As some of you will know, recently I moved from Canonical to XPRIZE to work as Sr. Dir. Community. My charter here at XPRIZE is to infuse the organization and the incentive prizes it runs with community engagement.
For those unfamiliar with XPRIZE, it was created by Peter H. Diamandis to solve the grand challenges of our time by creating incentive prize competitions. The first XPRIZE was the $10million Ansari XPRIZE to create a space-craft that went into space and back twice in two weeks and carrying three crew. It was won by Scaled Composites with their SpaceShipOne craft, and the technology ultimately led to birth of the commercial space-flight industry. Other prizes have focused on ocean health, more efficient vehicles, portable health diagnosis, and more.
The incentivized prize model is powerful. It is accessible to anyone with the drive to compete, it results in hundreds of teams engaging in extensive R&D, only the winner gets paid, and the competitive nature generally results in market competition which then drives even more affordable and accessible technology to be built.
The XPRIZE model is part of Peter Diamandis’s vision of exponential technology. In a nutshell, Peter has identified that technology is doubling every year, across a diverse range of areas (not just computing), and that technology can ultimately solve our grand challenges such as scarcity, clean water, illiteracy, space exploration, clean energy, and more. If you are interested in finding out more, read Abundance; it really is an excellent and inspirational read.

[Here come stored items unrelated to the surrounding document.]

/-- An entry taken by a write port of a fabric channel and sent (R410, R415). -/
def sendTaken (s : State) (tile set elem p key : Nat) (x : StreamPort) (e : Entry) : State :=
  let n := spbBase x.spb % 65536
  if !fabAttached s n tile set p then portFault s tile set p 0x09 0 (nextFabItem x)
  else if !canSend s n then s
  else
    let src := sinkType (getSet s tile set) elem key
    let out := if e.kind = 1 then dataEntry (sentItem x src e.payload) else e
    let s1 := sendEntry (popEntry s tile key) n out
    let s2 := modPort s1 tile set p fun y => { y with pos := if isInstant e && e.kind != 2 then y.pos + 1 else y.pos, ended := y.ended || e.kind == 2 }
    let s3 := if e.kind = 2 then countEnd s2 tile set elem key else s2
    if isInstant e then acceptInstant s3 tile set elem p key x [(fabOf s1 n).sent.toNat] else s3

/-- A check-code failure at a sink (R365); one met before a send stops the channel (R415). -/
def sinkBad (s : State) (tile set p : Nat) (x : StreamPort) : State :=
  let n := spbBase x.spb % 65536
  let s1 := if spbSpace x.spb = 2 then putFab s n { fabOf s n with st := 3, reason := 1 } else s
  portFault s1 tile set p 0x09 0 x.pos

/-- The head entry of a write port's sink channel taken (R230, R410). -/
def takeEntry (s : State) (tile set elem out p key : Nat) (x : StreamPort) (e : Entry) : State :=
  let fab := spbSpace x.spb == 2
  if !entryGood e then sinkBad s tile set p x
  else if e.kind = 7 then
    let s1 := switchType s tile set elem out key e.payload.toNat
    popEntry (modPort s1 tile set p fun y => countAt y (sinkType (getSet s1 tile set) elem key).width) tile key
  else if e.kind = 6 then popEntry (countCairn s tile set key) tile key
  else if fab && !(e.kind == 0 && spbAskip x.spb) then sendTaken s tile set elem p key x e
  else if e.kind = 1 then writeItem s tile set elem p key x e.payload
  else if e.kind = 0 then
    acceptInstant (modPort (popEntry s tile key) tile set p fun y =>
        { countAt y (sinkType (getSet s tile set) elem key).width with pos := if spbAskip x.spb then y.pos else y.pos + 1 })
      tile set elem p key x []
  else if e.kind = 2 then
    acceptInstant (modPort (countEnd (popEntry s tile key) tile set elem key) tile set p fun y => { y with ended := true })
      tile set elem p key x []
  else popEntry s tile key

/-- Whether a closing write port has nothing left to do (R231, R412). -/
def closeReady (s : State) (tile set p : Nat) (x : StreamPort) : Bool :=
  x.closing && x.ended && x.owed.isEmpty &&
    (if spbSpace x.spb = 2 then acknowledged s (spbBase x.spb % 65536) (fabOf s (spbBase x.spb % 65536)).sent.toNat
     else portWritesDone s tile set p x)

/-- WRITE_PORT_CONSUME (R230, R297, R231): instants whose writes are performed complete; a closed port is unbound; else the
port takes the next entry of its sink channel. -/
def execWritePortConsume (tile port : Nat) (s : State) : Host.Outcome State Fault Refusal :=
  let t := getTile s tile
  let set := t.active
  let c := getSet s tile set
  match portIn c port with
  | none => .next s
  | some x =>
    if port < 4 || t.removed || !edgeNow s tile then .next s
    else
      match sinkFeeder t c (port - 4) with
      | none => if closeReady s tile set port { x with owed := [] } then .next (finishClose s tile set port) else .next s
      | some (e, o) =>
        let key := sinkKey set e o
        let s1 := settleOwed s tile set e port key x (x.owed.length + 1)
        match portIn (getSet s1 tile set) port with
        | none => .next s1
        | some y =>
          if closeReady s1 tile set port y then .next (finishClose s1 tile set port)
          else if spbSpace y.spb == 2 && !y.owed.isEmpty && portActs s1 tile set port y
              && !fabAttached s1 (spbBase y.spb % 65536) tile set port then
            .next (portFault s1 tile set port 0x09 0 (nextFabItem y))
          else if y.ended || !elemRuns c e || !portActs s1 tile set port y then .next s1
          else
            match (chanOf (getTile s1 tile) key).q with
            | [] => .next s1
            | h :: _ => .next (takeEntry s1 tile set e o port key y h)

/-- A check-code failure at the completion counter (R71): an integrity fault of source kind region, once for each return from it; the
entry stays at the head. DESIGN CHOICE (notes/assumptions/113.md). -/
def counterBad (s : State) (tile set elem : Nat) : State :=
  let slot := (slotOfElem (getSet s tile set) elem).getD 0
  if recordStands (getSet s tile set) fun r => r.src == 3 && r.slot == slot then s
  else raiseTrap s tile set (unitRec 0x09 3 0 slot 0 0 0 0)

/-- A sink of the region's completion counter takes an entry, whose check code it verifies (R71, R88, R226, R326). At the array feed, whose instants complete
as they enter it, an END, a CAIRN or a SWITCH at the head is taken (R197). -/
def counterTake (s : State) (tile elem out : Nat) : State :=
  let t := getTile s tile
  let set := t.active
  let c := getSet s tile set
  let key := sinkKey set elem out
  let code := sinkCode (imageOf t elem (planeOf c elem)) out
  if !edgeNow s tile || t.removed || !elemRuns c elem || !(code == some 4 || code == some 5) then s
  else
    match (chanOf t key).q with
    | [] => s
    | e :: _ =>
      let s1 := popEntry s tile key
      if !entryGood e then if code = some 5 then s else counterBad s tile set elem
      else if code = some 5 then
        if e.kind = 2 then countEnd s1 tile set elem key
        else if e.kind = 6 then countCairn s1 tile set key
        else if e.kind = 7 then s1
        else s
      else if e.kind = 6 then countCairn s1 tile set key
      else if e.kind = 2 then noteInstant (countEnd s1 tile set elem key) tile set elem key
      else if isInstant e then noteInstant s1 tile set elem key
      else s1

/-! ### The SP engine's commands (R231, R409) -/

/-- The SPB of an OPEN. -/
def openSpb (s : State) (c : Cmd) : List (BitVec 64) :=
  (List.range 8).map fun i => shareWord (curTile s) (curSet s) (argBits c 38 24 * 64 + 8 * i)

/-- Whether a context holds a fabric channel: its block is mapped to it with write permission (R407). -/
def holdsFab (s : State) (ctx n : Nat) : Bool :=
  let blk := 0x000320000000 + n / 48 * 0x10000 + 64 * (n % 48)
  (getCtx s ctx).maps.any fun m => m.w && m.pa ≤ blk && blk + 64 ≤ m.pa + m.size

/-- Whether a code of an SPB is reserved (R227, R231, R409): for every port, for the port's kind, or for its space. -/
def spbReserved (s : State) (p : Nat) (b : List (BitVec 64)) : Bool :=
  let n := spbBase b % 65536
  bit (spbWord b 0) 63 || 14 ≤ spbType b || 2 < spbSpace b || bits (spbWord b 1) 63 62 != 0 || bits (spbWord b 6) 63 23 != 0
    || bits (spbWord b 6) 7 3 != 0 || spbWord b 7 != 0 || spbOrd b == 3 || 4 < spbIxs b || 4 < spbScope b
    || (spbRot b != 0 && spbSpace b != 0)
    || (if p < 4 then spbOrd b == 2 || spbAskip b || spbSat b else spbOrd b == 1 || spbIxs b != 0)
    || (spbSpace b == 2 && (3072 ≤ n || !holdsFab s (curCtx s) n || (fabOf s n).st != 2 || (fabOf s n).dir != (decide (p < 4))
      || spbScbase b != 0 || spbRot b != 0 || spbSmode b != 0 || spbIxs b != 0))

When I was first introduced to XPRIZE the piece that inspired me about the model is that collaboratively we can solve grand challenges that we couldn’t solve alone. Regular readers of my work will know that this is precisely the same attribute in communities that I find so powerful.

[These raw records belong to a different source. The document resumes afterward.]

/-- A transfer all of whose pieces are moved ends, where it sent on a fabric channel once every item is acknowledged
(R412). -/
def endPieces (s : State) (chan : Nat) (r : Transfer) : State :=
  let f := copyFab (dstRow r 0)
  let fin : State := modTransfer s chan r.id fun x => { x with ended := true }
  if tplDsp r.words != 2 then fin
  else if !copyAttached s chan r f then stopTransfer s chan r 4 f
  else if acknowledged s f r.ack then fin
  else s

/-- A step of a transfer that is not through a transform: the piece that comes next is open, except on a fabric channel,
which keeps the order (notes/assumptions/3.md). -/
def plainStep (s : State) (chan : Nat) (r : Transfer) : State :=
  let total := allPieces r.words
  if total ≤ r.low then endPieces s chan r
  else if tplFabric r.words then movePiece s chan r r.low
  else
    let p := r.low + (freeValue s).1.toNat % (total - r.low)
    if pieceDone r p then (freeValue s).2 else movePiece (freeValue s).2 chan r p

/-! ### Transforms (R352, R353) -/

/-- The set on a transform's tile. -/
def transformSet (s : State) (r : Transfer) : Option Nat := setOfCtx (getTile s (tplTtile r.words)) r.ctx

/-- The next item of a transform's input appended to its stream register (R353). -/
def transformIn (s : State) (chan : Nat) (r : Transfer) (set : Nat) : State :=
  let b := r.words
  let tile := tplTtile b
  let per := tplRowb b / 64
  let t := getTile s tile
  let c := getSet s tile set
  match qChannel t c set (tplTq b) with
  | none => s
  | some key =>
    if itemsIn b ≤ r.low then s
    else
      match takeMem s chan r (r.low / per) (64 * (r.low % per)) 64 with
      | .other s1 => s1
      | .bytes s1 v =>
        let e := dataEntry (BitVec.ofNat 512 v)
        if chanFree (chanOf t key) < slotsNeeded s tile set key [e] then s
        else
          let s2 := modSet (appendEntries s1 tile set key [e]) tile set fun x =>
            { x with qregs := Tab.set x.qregs (tplTq b) { qregOf x (tplTq b) with next := (qregOf x (tplTq b)).next + 1 } }
          modTransfer s2 chan r.id fun x => { x with low := x.low + 1 }

/-- A data item of a transform's output written (R353). -/
def transformItem (s : State) (chan : Nat) (r : Transfer) (set elem key : Nat) (v : Nat) : State :=
  let b := r.words
  let tile := tplTtile b
  let a := itemAddr r r.got
  if !banksOpen s (tplDsp b) (a : Int) || mustFollow s chan r (a, 64) then s
  else
    match copyLocs s chan r.ctx (tplDsp b) (a : Int) 0 64 with
    | .error e => copyFail s chan r id e
    | .ok ls =>
      modTransfer (copyWrite (noteInstant (popEntry s tile key) tile set elem key) chan r ls v) chan r.id fun x =>
        { x with got := x.got + 1, bytes := x.bytes + 64 }

/-- The next entry of a transform's output (R353, R362). -/
def transformOut (s : State) (chan : Nat) (r : Transfer) (set : Nat) : State :=
  let b := r.words
  let tile := tplTtile b
  let t := getTile s tile
  let c := getSet s tile set
  match sinkFeeder t c (tplTwp b) with
  | none => s
  | some (elem, out) =>
    let key := sinkKey set elem out
    if itemsOut b ≤ r.got || !elemRuns c elem then s
    else
      match (chanOf t key).q with
      | [] => s
      | e :: _ =>
        let a := itemAddr r r.got
        if !entryGood e then stopTransfer s chan r 4 a
        else if e.kind = 1 then transformItem s chan r set elem key e.payload.toNat
        else if e.kind = 0 then noteInstant (popEntry s tile key) tile set elem key
        else if e.kind = 2 then
          stopTransfer (noteInstant (countEnd (popEntry s tile key) tile set elem key) tile set elem key) chan r 5 a
        else if e.kind = 6 then stopTransfer (popEntry (countCairn s tile set key) tile key) chan r 5 a
        else if e.kind = 7 then popEntry (switchType s tile set elem out key e.payload.toNat) tile key
        else popEntry s tile key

As such, connecting the dots between incentivized prizes that solve grand challenges with effective and empowering community management, has the potential for a profound impact on the world.
The XPRIZE Lobby.
My introduction to XPRIZE helped me to realize that the exponential growth that Peter sees in technology is a key ingredient in how communities work. While not as crisply predictable (a doubling of community does not neccessarily mean a doubling of output), we have seen time and time again that when communities build momentum and growth the overall output of the community (irrespective of the specific size) can often exponentially grow.

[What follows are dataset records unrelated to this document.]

-- ==== Sys2Proof/Machine/Fabric.lean ====
section
/-! DEFINITION. The receiving side of the fabric: flits, link retry, retraining and the channels' messages (R405 to R409, R411,
R415). A link-control message acts alike whether its flit or its row of the opcode table brings it. -/

namespace Sys2Proof.Machine

/-! ### Channels (R407, R408, R415) -/

/-- Whether a channel is one of a port. -/
def chanAtPort (port n : Nat) : Bool := port < 6 && n < 3072 && fabPortOf n == port

/-- A channel stopped with a reason, if it is enabled and not stopped yet. -/
def stopChannel (reason : Nat) (c : FabChan) : FabChan := if c.st == 1 || c.st == 2 then { c with st := 3, reason := reason } else c

/-- Credits returned to a send channel (R408). -/
def creditBack (s : State) (port n count : Nat) : State :=
  let c := fabOf s n
  if chanAtPort port n && c.en && !c.dir then putFab s n { c with credit := Nat.min 32 (c.credit + count) } else s

/-- A peer's close message (R407). -/
def peerClosed (s : State) (port n : Nat) : State := if chanAtPort port n then putFab s n (stopChannel 3 (fabOf s n)) else s

/-- Every channel of a port stopped. -/
def stopPort (s : State) (port reason : Nat) : State :=
  { s with fabChans := Tab.mapAll (fun n c => if fabPortOf n = port then stopChannel reason c else c) s.fabChans }

/-- What a peer's channel says of its own end (R407): this one opens when the peer's channel is enabled with the other DIR and names it,
and stops when it names another or has the same DIR. -/
def peerOpened (s : State) (port n : Nat) (peer : PeerEnd) : State :=
  let c := fabOf s n
  if !chanAtPort port n || c.st != 1 || !peer.enabled then s
  else if peer.rch == n && peer.receive != c.dir then putFab s n { c with st := 2 }
  else putFab s n { c with st := 3, reason := 4 }

/-- CREDIT (R408). -/
def execCredit (port chan count : Nat) (s : State) : Host.Outcome State Fault Refusal := .next (creditBack s port chan count)
/-- FABRIC_OPEN_MESSAGE (R407). -/
def execFabricOpenMessage (port chan : Nat) (peer : PeerEnd) (s : State) : Host.Outcome State Fault Refusal :=
  .next (peerOpened s port chan peer)
/-- FABRIC_CLOSE_MESSAGE (R407, R415). -/
def execFabricCloseMessage (port chan : Nat) (s : State) : Host.Outcome State Fault Refusal := .next (peerClosed s port chan)
/-- FABRIC_RESET_MESSAGE (R415). -/
def execFabricResetMessage (port : Nat) (s : State) : Host.Outcome State Fault Refusal :=
  if port < 6 then .next (stopPort s port 3) else .next s

/-- FCCTL_ENABLE (R407). -/
def execFcctlEnable (chan : Nat) (value : BitVec 64) (s : State) : Host.Outcome State Fault Refusal :=
  if chan < 3072 && value.getLsbD 63 then .next (fcctlOn s chan value) else .next s
/-- FCCTL_DISABLE (R407). -/
def execFcctlDisable (chan : Nat) (value : BitVec 64) (s : State) : Host.Outcome State Fault Refusal :=
  if chan < 3072 && !value.getLsbD 63 then .next (fcctlOff s chan value) else .next s

/-! ### Flits (R405, R406) -/

/-- Whether a sequence number is acknowledged by an ACK. -/
def ackCovers (ack : Nat) (f : Flit) : Bool := (ack + 4096 - flitField f 4 2 % 4096) % 4096 < 2048

/-- The entries of acknowledged flits counted in ACKD (R412), and the flits out of the replay buffer. -/
def takeAck (s : State) (port ack : Nat) : State :=
  let done := (portOfFab s port).replay.filter fun f => ackCovers ack f.1
  let s1 := modFabPort s port fun p => { p with replay := p.replay.filter fun f => !ackCovers ack f.1 }
  (done.filterMap Prod.snd).foldl (fun acc n => putFab acc n { fabOf acc n with ackd := (fabOf acc n).ackd + 1 }) s1

/-- An entry received (R408, R415): it waits in its channel's buffer, with a new check code. -/
def receiveEntry (s : State) (port n kind : Nat) (payload : BitVec 512) : State :=
  let c := fabOf s n
  if chanAtPort port n && c.st == 2 && c.dir && c.buf.length < 32 then
    putFab s n { c with buf := c.buf ++ [mkEntry kind payload], recv := c.recv + 1 }
  else s

/-- A link-control message (R405); an open message acts with its row, which names the peer's end. -/
def controlMessage (s : State) (port : Nat) (f : Flit) : State :=
  match flitField f 11 1 with
  | 0 => creditBack s port (flitField f 8 2) (flitField f 10 1)
  | 2 => peerClosed s port (flitField f 8 2)
  | 3 => stopPort s port 3
  | _ => s

/-- What an accepted flit carries. -/
def flitContent (s : State) (port : Nat) (f : Flit) : State :=
  let kind := flitField f 2 1 % 8
  if kind = 3 then controlMessage s port f
  else receiveEntry s port (flitField f 0 2) kind (if 4 ≤ kind then BitVec.ofNat 512 (flitField f 8 8) else BitVec.ofNat 512 (flitField f 8 64))

/-- Whether a flit is taken: its LCRC holds and its SEQ is the next in order. -/
def flitGood (s : State) (port : Nat) (f : Flit) : Bool :=
  flitCrc (f.toNat % 2 ^ 608) == flitField f 76 4 && flitField f 4 2 % 4096 == (portOfFab s port).expect.toNat

/-- FLIT_RECEIVE (R405, R406, R408): a flit that fails its LCRC or is out of order is discarded; another is counted, its ACK is taken
and what it carries is delivered. -/
def execFlitReceive (port : Nat) (flit : Flit) (s : State) : Host.Outcome State Fault Refusal :=
  if 6 ≤ port || (portOfFab s port).down || (portOfFab s port).training || !flitGood s port flit then .next s
  else
    let s1 := modFabPort s port fun p => { p with expect := p.expect + 1 }
    .next (flitContent (takeAck s1 port (flitField flit 6 2 % 4096)) port flit)

/-- PORT_RETRAIN (R406): after 16 replays of its first flit a port retrains. -/
def execPortRetrain (port : Nat) (s : State) : Host.Outcome State Fault Refusal :=
  if 6 ≤ port || (portOfFab s port).down || (portOfFab s port).replay.isEmpty then .next s
  else .next (modFabPort s port fun p => { p with training := true })

/-- FABRIC_RETRAIN_END (R406, R415): a port that retrained goes on; after three failures in a row it is down until package reset, and its
channels are stopped. -/
def execFabricRetrainEnd (port : Nat) (good : Bool) (s : State) : Host.Outcome State Fault Refusal :=
  let p := portOfFab s port
  if 6 ≤ port || !p.training then .next s
  else if good then .next (modFabPort s port fun p => { p with training := false, fails := 0 })
  else if p.fails < 2 then .next (modFabPort s port fun p => { p with fails := p.fails + 1 })
  else .next (stopPort (modFabPort s port fun p => { p with fails := 3, training := false, down := true }) port 2)

end Sys2Proof.Machine
end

An example of this is Wikipedia. From the inception of the site, the tremendous growth of the community resulted in huge growth in not just the site, but the value the site brought to users (as value is often defined by completeness). Another example is Linux. When the Linux kernel was only authored by Linus Torvalds, it had limited growth. The huge community that formed there has resulted in a technology that has literally changed how technology infrastructure in the world runs. We also have political examples such as the Arab Spring in which social media helped empower large swathes of citizens to challenge their leaders. Again, as the community grew, so did the potency of their goals.
XPRIZE plays a valuable role because exponential growth in technology does not necessarily mean that the technology will be built. Traditionally, only governments were solving the grand challenges of our time because companies found it difficult to understand or define a market. XPRIZE competitions put a solid stake in the ground that highlights the problem, legitimizes the development of the technology with a clear goal and prize purse, and empowers fair participation.
The raw ingredients (smart people with drive and passion) for solving these challenges are already out there, and XPRIZE works to mobilize them. In a similar fashion, the raw ingredients for creating globally impactive communities are there, we just need to activate them.
So what will I be doing at XPRIZE to build community engagement?
Well, I have only been here a few weeks so my priority right now are some near-term goals and getting to know the team and culture, so I don’t have anything concrete I can share right now. I assure you though, I will be talking more about my work in the coming months.